Lucia Rivera Lara, MD
Neurocritical Care Fellowship Program Director

Anna Finley Caulfield, MD
Neurocritical Care Fellowship Associate Program Director

Objectives

Fellows learning objectives follow the ACGME core competencies of patient care, medical knowledge, practice-based learning and improvement, professionalism, interpersonal and communication skills, and system-based practice.


Rotations

The Stanford Neurocritical Care Fellowship program is a ACGME and UCNS accredited two-year education curriculum. While fellows care for neurologically critically ill patients throughout their two years of training, the first year of education is focused on general critical care medicine principles and in the second year neurocritical care principles are emphasized. The majority of clinical rotations occur at Stanford University Hospital; however, fellows also spend time at Santa Clara County Medical Center and Kaiser Permanente Redwood City Hospital. Fellows have in-house call during their Medical-Surgical-Neuro ICU blocks that is shared with the critical care medicine fellows (Anesthesia, Pulmonary, Emergency Medicine, and Critical Care Medicine). During their Neurocritical Care ICU rotations, fellows share home call with the vascular neurology fellows, but are expected to come in to the hospital to assist the residents and for potential endovascular acute ischemic stroke cases.
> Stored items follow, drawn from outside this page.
-- ==== Sys2Proof/Machine/Control.lean ====
section
/-! DEFINITION. RESET (spec 43_control.md R200) and the reserved selectors (30_encoding.md R88). -/

namespace Sys2Proof.Machine

/-- RESET (R200): accepted in IDLE and FAULT (R202, R203). -/
def execReset (s : State) : Out :=
  match s.seq with
  | .idle => .next (resetBlock s)
  | .fault => .next (resetBlock s)
  | .tx => .refused .operationInProgress
  | .rx1 => .refused .operationInProgress
  | .rx2 => .refused .operationInProgress
  | .rxf => .refused .operationInProgress

/-- RESERVED_OP_0 (R88). -/
def execReservedOp0 (s : State) : Out := issue s (.next (illegalOp 0 s))

/-- RESERVED_OP_6 (R88). -/
def execReservedOp6 (s : State) : Out := issue s (.next (illegalOp 6 s))

/-- RESERVED_OP_7 (R88). -/
def execReservedOp7 (s : State) : Out := issue s (.next (illegalOp 7 s))

end Sys2Proof.Machine
end

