-- ==== Sys2Proof/Laws/Codec.lean ====
section
/-! SUPPORT. FC's functions on bytes: nibbles, frames, classification, and what each decoder reads from what its encoder
writes. -/

namespace Sys2Proof.Machine

/-! ## Nibbles (R9, R101) -/

@[simp] theorem hi4_joinNibbles (h l : Nibble) : hi4 (joinNibbles h l) = h := by
  apply BitVec.eq_of_toNat_eq
  have := h.isLt
  have := l.isLt
  simp only [hi4, joinNibbles, BitVec.extractLsb'_toNat, BitVec.toNat_append, Nat.shiftRight_eq_div_pow]
  rw [← Nat.shiftLeft_add_eq_or_of_lt l.isLt, Nat.shiftLeft_eq]
  omega

@[simp] theorem lo4_joinNibbles (h l : Nibble) : lo4 (joinNibbles h l) = l := by
  apply BitVec.eq_of_toNat_eq
  have := h.isLt
  have := l.isLt
  simp only [lo4, joinNibbles, BitVec.extractLsb'_toNat, BitVec.toNat_append, Nat.shiftRight_eq_div_pow]
  rw [← Nat.shiftLeft_add_eq_or_of_lt l.isLt, Nat.shiftLeft_eq]
  omega

@[simp] theorem joinNibbles_hi4_lo4 (b : Byte) : joinNibbles (hi4 b) (lo4 b) = b := by
  apply BitVec.eq_of_toNat_eq
  have := b.isLt
  simp only [hi4, lo4, joinNibbles, BitVec.extractLsb'_toNat, BitVec.toNat_append, Nat.shiftRight_eq_div_pow]
  rw [← Nat.shiftLeft_add_eq_or_of_lt (by omega), Nat.shiftLeft_eq]
  omega

theorem joinNibbles_inj {h l h' l' : Nibble} : joinNibbles h l = joinNibbles h' l' ↔ h = h' ∧ l = l' := by
  constructor
  · intro e
    have h1 := congrArg hi4 e
    have h2 := congrArg lo4 e
    simp only [hi4_joinNibbles, lo4_joinNibbles] at h1 h2
    exact ⟨h1, h2⟩
  · rintro ⟨rfl, rfl⟩; rfl

/-- The terminator is the byte of two nibbles F. -/
theorem joinNibbles_eq_term {h l : Nibble} : joinNibbles h l = Config.term ↔ h = 0xF ∧ l = 0xF := by
  rw [show Config.term = joinNibbles 0xF 0xF by decide, joinNibbles_inj]

/-- A nibble byte decodes to its nibble, and four of them to the value (R101). -/
theorem unNib_joinNibbles (a b c d a' b' c' d' : Nibble) :
    unNib (joinNibbles a' a) (joinNibbles b' b) (joinNibbles c' c) (joinNibbles d' d) = (a ++ b ++ c ++ d : BitVec 16) := by
  simp only [unNib, lo4_joinNibbles]

/-- Splitting a value into nibbles and joining them again. -/
theorem nibbles_join (v : BitVec 16) :
    (v.extractLsb' 12 4 ++ v.extractLsb' 8 4 ++ v.extractLsb' 4 4 ++ v.extractLsb' 0 4 : BitVec 16) = v := by
  rw [BitVec.extractLsb'_append_extractLsb'_eq_extractLsb' (by rfl),
    BitVec.extractLsb'_append_extractLsb'_eq_extractLsb' (by rfl),
    BitVec.extractLsb'_append_extractLsb'_eq_extractLsb' (by rfl)]
  exact BitVec.extractLsb'_eq_self

/-- Decoding `nib(v)` gives `v` (R101). -/
theorem unNib_nib (v : BitVec 16) :
    unNib (joinNibbles 0 (v.extractLsb' 12 4)) (joinNibbles 0 (v.extractLsb' 8 4)) (joinNibbles 0 (v.extractLsb' 4 4))
      (joinNibbles 0 (v.extractLsb' 0 4)) = v := by
  rw [unNib_joinNibbles, nibbles_join]

@[simp] theorem nib_length (v : BitVec 16) : (nib v).length = 4 := rfl

/-- A byte whose high nibble is 0 is its low nibble's byte (R101). -/
theorem joinNibbles_zero_lo4 {b : Byte} (h : hi4 b = 0) : joinNibbles 0 (lo4 b) = b := by
  rw [← h, joinNibbles_hi4_lo4]

/-- The value of four nibbles (R101). -/
theorem unNib_toNat (b0 b1 b2 b3 : Byte) :
    (unNib b0 b1 b2 b3).toNat =
      (lo4 b0).toNat * 4096 + (lo4 b1).toNat * 256 + (lo4 b2).toNat * 16 + (lo4 b3).toNat := by
  simp only [unNib, BitVec.toNat_append]
  rw [← Nat.shiftLeft_add_eq_or_of_lt (lo4 b1).isLt, ← Nat.shiftLeft_add_eq_or_of_lt (lo4 b2).isLt,
    ← Nat.shiftLeft_add_eq_or_of_lt (lo4 b3).isLt]
  simp only [Nat.shiftLeft_eq]
  omega

/-- Encoding what four nibble bytes decode to gives the bytes (R101). -/
theorem nib_unNib {b0 b1 b2 b3 : Byte} (h : allNibbles [b0, b1, b2, b3] = true) :
    nib (unNib b0 b1 b2 b3) = [b0, b1, b2, b3] := by
  simp only [allNibbles, List.all_cons, List.all_nil, Bool.and_true, Bool.and_eq_true, beq_iff_eq] at h
  obtain ⟨h0, h1, h2, h3⟩ := h
  have l0 := (lo4 b0).isLt
  have l1 := (lo4 b1).isLt
  have l2 := (lo4 b2).isLt
  have l3 := (lo4 b3).isLt
  have e0 : (unNib b0 b1 b2 b3).extractLsb' 12 4 = lo4 b0 := by
    apply BitVec.eq_of_toNat_eq
    simp only [BitVec.extractLsb'_toNat, unNib_toNat, Nat.shiftRight_eq_div_pow]
    omega
  have e1 : (unNib b0 b1 b2 b3).extractLsb' 8 4 = lo4 b1 := by
    apply BitVec.eq_of_toNat_eq
    simp only [BitVec.extractLsb'_toNat, unNib_toNat, Nat.shiftRight_eq_div_pow]
    omega
  have e2 : (unNib b0 b1 b2 b3).extractLsb' 4 4 = lo4 b2 := by
    apply BitVec.eq_of_toNat_eq
    simp only [BitVec.extractLsb'_toNat, unNib_toNat, Nat.shiftRight_eq_div_pow]
    omega
  have e3 : (unNib b0 b1 b2 b3).extractLsb' 0 4 = lo4 b3 := by
    apply BitVec.eq_of_toNat_eq
    simp only [BitVec.extractLsb'_toNat, unNib_toNat, Nat.shiftRight_eq_div_pow]
    omega
  simp only [nib, e0, e1, e2, e3, joinNibbles_zero_lo4, h0, h1, h2, h3]

/-- The bytes of `nib(v)` are nibbles (R101). -/
theorem allNibbles_nib (v : BitVec 16) : allNibbles (nib v) = true := by
  simp [allNibbles, nib]

/-! ## Frames -/

/-- Byte 0 of a request (R72): the address comes back, and bits 7:3 are fixed. -/
theorem requestHeader (a : BitVec 3) :
    (0x80 ||| a.setWidth 8 : Byte).setWidth 3 = a ∧ (0x80 ||| a.setWidth 8 : Byte).extractLsb' 3 5 = 0x10 := by
  revert a
  decide

/-- A byte whose bits 7:3 are fixed is the header of its bits 2:0 (R72). -/
theorem header_of_bits {b : Byte} (h : b.extractLsb' 3 5 = 0x10) : (0x80 ||| (b.setWidth 3 : BitVec 3).setWidth 8 : Byte) = b := by
  revert b
  decide

/-- The decoder's split of a request frame reads the fields that `Enc` wrote (R124). -/
theorem splitRequest_enc (a : BitVec 3) (k : Kind) (c : Byte) (p : List Byte) (h : p.length ≤ 12) :
    splitRequest (enc a k c p) = .ok (k, ⟨a, c, p⟩) := by
  obtain ⟨h1, h2⟩ := requestHeader a
  have hl : ¬ 13 < (p ++ [Config.term]).length := by simp; omega
  have hn : p ++ [Config.term] ≠ [] := by simp
  cases k <;>
    simp only [enc, splitRequest, List.cons_append, List.nil_append, hn, hl, if_false, List.getLast?_concat, ne_eq,
      not_true_eq_false, h1, h2, List.dropLast_concat, if_true, Kind.code]
  rfl

/-- What the split accepts is the encoding of the fields it reads. -/
theorem splitRequest_ok {f : List Byte} {k : Kind} {r : Request} (h : splitRequest f = .ok (k, r)) :
    r.payload.length ≤ 12 ∧ f = enc r.addr k r.cat r.payload := by
  unfold splitRequest at h
  split at h
  next b0 b1 cat rest =>
    split at h
    · cases h
    next =>
      split at h
      · cases h
      next hl =>
        split at h
        · cases h
        next ht =>
          split at h
          · cases h
          next hb =>
            have hb' : b0.extractLsb' 3 5 = 0x10 := by simpa using hb
            have ht' : rest.getLast? = some Config.term := by simpa using ht
            have hr : rest = rest.dropLast ++ [Config.term] := (List.dropLast_append_getLast? _ ht').symm
            have hl' : rest.dropLast.length ≤ 12 := by simp; omega
            split at h
            next hk =>
              cases h
              refine ⟨hl', ?_⟩
              simp only [enc, header_of_bits hb', ← hk]
              simpa using hr
            next =>
              split at h
              next hk =>
                cases h
                refine ⟨hl', ?_⟩
                simp only [enc, header_of_bits hb', ← hk]
                simpa using hr
              · cases h
  · cases h

/-- A reply is well-formed when its frame is at most 16 bytes long and has one terminator (R70, R76). -/
theorem replyWf_iff {t : Nibble} {r : Reply} :
    r.wf t = true ↔ r.body.length ≤ 13 ∧ joinNibbles r.addrNibble r.lowNibble ≠ Config.term ∧
      joinNibbles t r.socket ≠ Config.term ∧ Config.term ∉ r.body := by
  rw [Ne, Ne, joinNibbles_eq_term, joinNibbles_eq_term]
  simp only [Reply.wf, Config.maxRplPayload, Bool.and_eq_true, Bool.not_eq_true', and_assoc,
    ← Bool.not_eq_true, beq_iff_eq, List.all_eq_true, bne_iff_ne]
  refine and_congr decide_eq_true_iff (and_congr Iff.rfl (and_congr Iff.rfl ?_))
  exact ⟨fun h hm => h _ hm rfl, fun h x hx e => h (e ▸ hx)⟩

theorem any_term_eq_false {l : List Byte} : l.any (· == Config.term) = false ↔ Config.term ∉ l := by
  rw [← Bool.not_eq_true, List.any_eq_true]
  simp only [beq_iff_eq]
  exact not_congr ⟨fun ⟨x, hx, e⟩ => e ▸ hx, fun h => ⟨_, h, rfl⟩⟩

/-- The decoder reads a well-formed reply frame as its row (R79). -/
theorem decodeReply_replyFrame {t : Nibble} {r : Reply} (h : r.wf t = true) :
    decodeReply (replyFrame t r) = .ok (replyRow t r) := by
  obtain ⟨hl, h0, h1, hb⟩ := replyWf_iff.1 h
  have hn : (joinNibbles r.addrNibble r.lowNibble :: joinNibbles t r.socket :: r.body).any (· == Config.term) =
      false := by
    rw [any_term_eq_false]
    simp [Ne.symm h0, Ne.symm h1, hb]
  have hlen : ¬ 14 < (r.body ++ [Config.term]).length := by simp; omega
  simp only [replyFrame, List.cons_append, List.nil_append, decodeReply, List.append_eq_nil_iff, List.cons_ne_nil,
    and_false, if_false, hlen, List.getLast?_concat, ne_eq, not_true_eq_false, List.dropLast_concat, hn,
    hi4_joinNibbles, lo4_joinNibbles]
  rfl

/-- What the reply decoder accepts is the frame of the fields it reads, and a well-formed reply. -/
theorem decodeReply_ok {f : List Byte} {i : Instr} (h : decodeReply f = .ok i) :
    ∃ t r, i = replyRow t r ∧ f = replyFrame t r ∧ r.wf t = true := by
  unfold decodeReply at h
  split at h
  next b0 b1 rest =>
    split at h
    · cases h
    next hne =>
      split at h
      · cases h
      next hl =>
        split at h
        · cases h
        next ht =>
          split at h
          · cases h
          next hn =>
            cases h
            have ht' : rest.getLast? = some Config.term := by simpa using ht
            have hr : rest.dropLast ++ [Config.term] = rest := List.dropLast_append_getLast? _ ht'
            refine ⟨hi4 b1, _, rfl, by simp [replyFrame, hr], ?_⟩
            have hn' := any_term_eq_false.1 (by simpa only [Bool.not_eq_true] using hn)
            simp only [List.mem_cons, not_or] at hn'
            rw [replyWf_iff]
            refine ⟨by simp; omega, ?_, ?_, hn'.2.2⟩
            · simpa using Ne.symm hn'.1
            · simpa using Ne.symm hn'.2.1
  · cases h

/-- A reply frame is a frame (R70, R76). -/
theorem replyFrame_isFrame {t : Nibble} {r : Reply} (h : r.wf t = true) : isFrame (replyFrame t r) := by
  obtain ⟨hl, h0, h1, hb⟩ := replyWf_iff.1 h
  refine ⟨by simp [replyFrame, Config.maxFrame]; omega, _, rfl, ?_⟩
  simp [Ne.symm h0, Ne.symm h1, hb]

@[simp] theorem replyFrame_length (t : Nibble) (r : Reply) : (replyFrame t r).length = r.body.length + 3 := by
  simp [replyFrame]

/-- The classification of a frame by its type (R115 to R118). -/
theorem classify_replyFrame (t : Nibble) (r : Reply) :
    classify (replyFrame t r) =
      if t = 0x4 then .ack else if t = 0x5 then .completion r.body else if t = 0x6 then .error r.code
      else .unknownType t := by
  obtain ⟨b2, rest, he, hc⟩ : ∃ b2 rest, r.body ++ [Config.term] = b2 :: rest ∧ b2 = r.code := by
    cases hb : r.body with
    | nil => exact ⟨_, _, rfl, by simp [Reply.code, hb]⟩
    | cons b bs => exact ⟨_, _, rfl, by simp [Reply.code, hb]⟩
  have hl : (b2 :: rest).getLast? = some Config.term := by rw [← he]; simp
  have hd : (b2 :: rest).dropLast = r.body := by rw [← he]; simp
  subst hc
  simp only [replyFrame, List.cons_append, List.nil_append, he, classify, hl, hd, ne_eq, not_true_eq_false, if_false,
    hi4_joinNibbles]

/-- What a row of a reply type does in an exchange is what PS does with the class (R173 to R176). -/
theorem exec_replyRow (t : Nibble) (r : Reply) (s : State) :
    exec (replyRow t r) s =
      onReply (replyFrame t r)
        (if t = 0x4 then psAck else if t = 0x5 then endOk r.body
          else if t = 0x6 then endError .deviceError r.code
          else endError .protoUnknownReplyType (t.setWidth 8)) s := by
  have he : psDeviceError (errorKindOf r.code) = endError .deviceError r.code := by
    funext x; simp [psDeviceError]
  obtain ⟨n, hn⟩ : ∃ n : Fin 16, t = BitVec.ofFin n := ⟨t.toFin, rfl⟩
  subst hn
  fin_cases n <;> first | rfl | (simp only [← he]; rfl)

end Sys2Proof.Machine
end

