/-- A frame is too short when it has fewer than 3 bytes, and the answer counts them (R114). -/
theorem classify_tooShort {f : List Byte} {n : Nat} (h : classify f = .tooShort n) : n ≤ 2 ∧ f.length = n := by
  unfold classify at h
  split at h
  · repeat' split at h
    all_goals cases h
  next hf =>
    cases h
    match f, hf with
    | [], _ => simp
    | [a], _ => simp
    | [a, b], _ => simp
    | a :: b :: c :: r, hf => exact absurd rfl (hf a b c r)

/-- An unknown type is none of Ack, Completion and Error (R115). -/
theorem classify_unknownType {f : List Byte} {t : Nibble} (h : classify f = .unknownType t) :
    t ≠ 0x4 ∧ t ≠ 0x5 ∧ t ≠ 0x6 := by
  unfold classify at h
  split at h
  · repeat' split at h
    all_goals cases h
    exact ⟨by assumption, by assumption, by assumption⟩
  · cases h

/-- The detail of a frame that is too short (R211). -/
theorem tooShort_detail (c : ResClass) {n : Nat} (h : n ≤ 2) :
    detailInTable c (BitVec.ofNat 8 n) .protoFrameTooShort := by
  simp only [detailInTable, BitVec.toNat_ofNat]
  omega

/-- The detail of an unknown reply type (R211). -/
theorem unknownType_detail (c : ResClass) {t : Nibble} (h : t ≠ 0x4 ∧ t ≠ 0x5 ∧ t ≠ 0x6) :
    detailInTable c (t.setWidth 8) .protoUnknownReplyType := by
  revert h
  revert t
  simp only [detailInTable]
  decide

theorem execParse_effect {i : Instr} {n : BitVec 5} {f : List Byte} {s t : State} (hi : i ≠ .reset)
    (h : execParse n f s = .next t) : HostEffect i s t := by
  refine issue_effect hi (fun hq h => ?_) h
  split at h
  · cases h
  next hn =>
    have hl : (f.take n.toNat).length ≤ 16 := by simp [Config.maxFrame] at *; omega
    unfold parseResult at h
    split at h
    next n hc => cases h; exact .error _ _ hq (by simp) (tooShort_detail _ (classify_tooShort hc).1)
    · cases h
    next ty hc => cases h; exact .error _ _ hq (by simp) (unknownType_detail _ (classify_unknownType hc))
    · cases h; exact .parsed _ _ _ _ hq (by simp) (.inl rfl)
    next p hc =>
      cases h
      exact .parsed _ _ _ _ hq (by simpa using Nat.le_trans (classify_completion_length hc) hl) (.inl rfl)
    · cases h; exact .parsed _ _ _ _ hq (by simp) (.inr rfl)

theorem illegal_effect {i : Instr} {op : Byte} {s t : State} (hi : i ≠ .reset) (ho : op = 0 ∨ op = 6 ∨ op = 7)
    (h : issue s (.next (illegalOp op s)) = .next t) : HostEffect i s t := by
  refine issue_effect hi (fun hq h => ?_) h
  cases h
  exact .error _ _ hq (by simp) ho

/-- What a host operation or a Command Layer operation can answer. -/
theorem exec_host_effect {i : Instr} {s t : State} (hi : formatOf i = .hostOp ∨ formatOf i = .pseudo)
    (h : exec i s = .next t) : HostEffect i s t := by
  cases i with
  | build q => exact execBuild_effect (by simp) h
  | parse n f => exact execParse_effect (by simp) h
  | nextFrame => exact issue_effect (by simp) (fun hq h => by cases h; exact .nextFrame hq) h
  | transact q => exact execTransact_effect (by simp) h
  | reset =>
    simp only [exec, execReset] at h
    split at h
    next hq => cases h; exact .reset rfl (.inl hq)
    next hq => cases h; exact .reset rfl (.inr hq)
    all_goals cases h
  | reservedOp0 => exact illegal_effect (by simp) (by simp) h
  | reservedOp6 => exact illegal_effect (by simp) (by simp) h
  | reservedOp7 => exact illegal_effect (by simp) (by simp) h
  | powerGet a => exact execTransact_effect (by simp) h
  | powerSet a v => exact execTransact_effect (by simp) h
  | zoomGet a => exact execTransact_effect (by simp) h
  | zoomSet a v => exact execTransact_effect (by simp) h
  | panTiltGet a => exact execTransact_effect (by simp) h
  | panTiltSetAbsolute a p t => exact execTransact_effect (by simp) h
  | panTiltSetRelative a p t => exact execTransact_effect (by simp) h
  | panTiltJogOrStop a d0 d1 d2 d3 d4 => exact execTransact_effect (by simp) h
  | presetsSetResetRecall a o sl => exact execTransact_effect (by simp) h
  | _ => simp [formatOf] at hi

/-! ## Delivered frames -/

/-- The next states of a frame delivered in a receive state (R140, R173 to R176): `s` is the state the frame was taken
from. -/
inductive FrameEffect (f : List Byte) (s : State) : State → Prop where
  | returned : s.seq = .rxf → FrameEffect f s (endOk f s)
  | ack : s.seq = .rx1 → FrameEffect f s { s with seq := .rx2 }
  | completion (p : List Byte) : s.seq = .rx1 ∨ s.seq = .rx2 → p.length ≤ 13 → FrameEffect f s (endOk p s)
  | deviceError (c : Byte) : s.seq = .rx1 ∨ s.seq = .rx2 → FrameEffect f s (endError .deviceError c s)
  | proto (c : ResCode) (d : Byte) : s.seq = .rx1 ∨ s.seq = .rx2 →
      c = .protoFrameTooShort ∨ c = .protoUnknownReplyType ∨ c = .protoUnexpectedReply →
      detailInTable s.resClass d c →
      FrameEffect f s (endError c d s)

/-- What the fetch of a delivered frame can come to. -/
theorem frame_effect {f : List Byte} {s t : State} (hq : s.seq.receiving = true)
    (h : (match fetchFrame f s with | .run i u => exec i u | .outcome o => o) = .next t) : FrameEffect f s t := by
  by_cases hx : s.seq = .rxf
  · simp only [fetchFrame, hx] at h
    cases h
    exact .returned hx
  · have hr : s.seq = .rx1 ∨ s.seq = .rx2 := by
      cases hs : s.seq <;> simp_all [Seq.receiving]
    have hm : fetchFrame f s = if f.length < Config.minReply then
        .outcome (.next (endError .protoFrameTooShort (BitVec.ofNat 8 f.length) s))
        else fetchDecoded (decode .reply f) s := by
      rcases hr with hr | hr <;> simp [fetchFrame, hr]
    rw [hm] at h
    split at h
    next i u he =>
      split at he
      · cases he
      · unfold fetchDecoded at he
        split at he
        next j hd =>
          cases he
          obtain ⟨ty, r, rfl, -, hw⟩ := decodeReply_ok hd
          rw [exec_replyRow, onReply_exchange _ _ hr] at h
          cases h
          have hl := (replyWf_iff.1 hw).1
          split
          next h4 =>
            rcases hr with hr | hr
            · simpa [psAck, hr] using FrameEffect.ack (f := f) hr
            · simpa [psAck, hr] using
                FrameEffect.proto (f := f) .protoUnexpectedReply 0x4 (.inr hr) (.inr (.inr rfl)) rfl
          next h4 =>
            split
            · exact .completion _ hr hl
            next h5 =>
              split
              · exact .deviceError _ hr
              next h6 => exact .proto _ _ hr (.inr (.inl rfl)) (unknownType_detail _ ⟨h4, h5, h6⟩)
        · cases he
    next o he =>
      split at he
      next hl =>
        cases he
        cases h
        exact .proto _ _ hr (.inl rfl) (tooShort_detail _ (Nat.le_of_lt_succ hl))
      · unfold fetchDecoded at he
        split at he
        · cases he
        · cases he; cases h

/-! ## The step -/

/-- The cases of a step that answers a next state, with the power-on reset input not asserted. -/
inductive StepEffect (s : State) : State → Prop where
  | wait : s.seq = .idle ∨ s.seq = .fault → s.host = [] → StepEffect s s
  | host (w : HostWord) (rest : List HostWord) (i : Instr) (t : State) :
      s.seq = .idle ∨ s.seq = .fault → s.host = w :: rest → decodeHostWord w = .ok i →
      exec i { s with host := rest } = .next t → HostEffect i { s with host := rest } t → StepEffect s t
  | transmit (f : List Byte) (t : State) :
      s.seq = .tx → txBytes s = some f → chanWrite f s = .next t → StepEffect s t
  | frame (bs : List Byte) (p : Nat) (t : State) :
      s.seq.receiving = true → held s = some bs → firstTerm bs = some p →
      FrameEffect (bs.take (p + 1)) (shift (p + 1) s) t → StepEffect s t
  | full (bs : List Byte) :
      s.seq.receiving = true → held s = some bs → Config.term ∉ bs → s.rxCnt = Config.bufCap →
      StepEffect s (receiveFail .resourceBufferFull 0 s)
  | read (bs : List Byte) (t : State) :
      s.seq.receiving = true → held s = some bs → Config.term ∉ bs → s.rxCnt ≠ Config.bufCap →
      chanRead s = .next t → StepEffect s t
Duty hours are tracked in MedHub and strictly follow UCNS and ACGME policies.
 

Year 1 Blocks*, Location

Year 2 Blocks, Location

5 Medical-Surgical-Neuro ICU blocks SUH
3 Neurocritical Care ICU blocks SUH
1 Surgical trauma block, SUH
1 Anesthesia block, SUH
3 Elective/research blocks

3.5 Neurocritical Care ICU, SUH
1.5 Neurocritical Care ICU, KPRC
2 Medical-Surgical-Neuro ICU, SUH
1.5 Neurosurgery, SCVMC
0.5 Clinic/ Teleneurology, SUH
1 Vascular Neurology, SUH
3 Elective/research blocks

* Total of thirteen 4-week block rotations per year

SUH = Stanford University Hospital
KPRC = Kaiser Permanente Medical Center, Redwood City
SCVMC = Santa Clara Valley Medical Center

 

Faculty

Stanford Neurocritical Care program currently has nine faculty neurointensivists:

Karen Hirsch, MD, Division Chief, Neurocritical Care

Lucia Rivera Lara, MD, MPH, Neurocritical Care Fellowship Program Director

Anna Finley Caulfield, MD, Neurocritical Care Fellowship Associate Program Director

Marion Buckwalter, MD, PhD, Professor

Hannah Louise Kirsch, MD, Clinical Assistant Professor

Prashanth Krishnamohan, MBBS, MD, Clinical Assistant Professor

Zachary Threlkeld, MD, Clinical Associate Professor

Chitra Venkatasubramanian, MBBS, MD, Clinical Professor

Jack Tzu-Chieh Wang, MD, PhD, Instructor

Fellows receive training and education in a multi-disciplinary method not only from neurointensivists, but also anesthesia and pulmonary intensivists, vascular neurologists, neurosurgeons, epilepsy neurologists, trauma-surgical intensivists, neurointerventionalists, and neuroradiologists.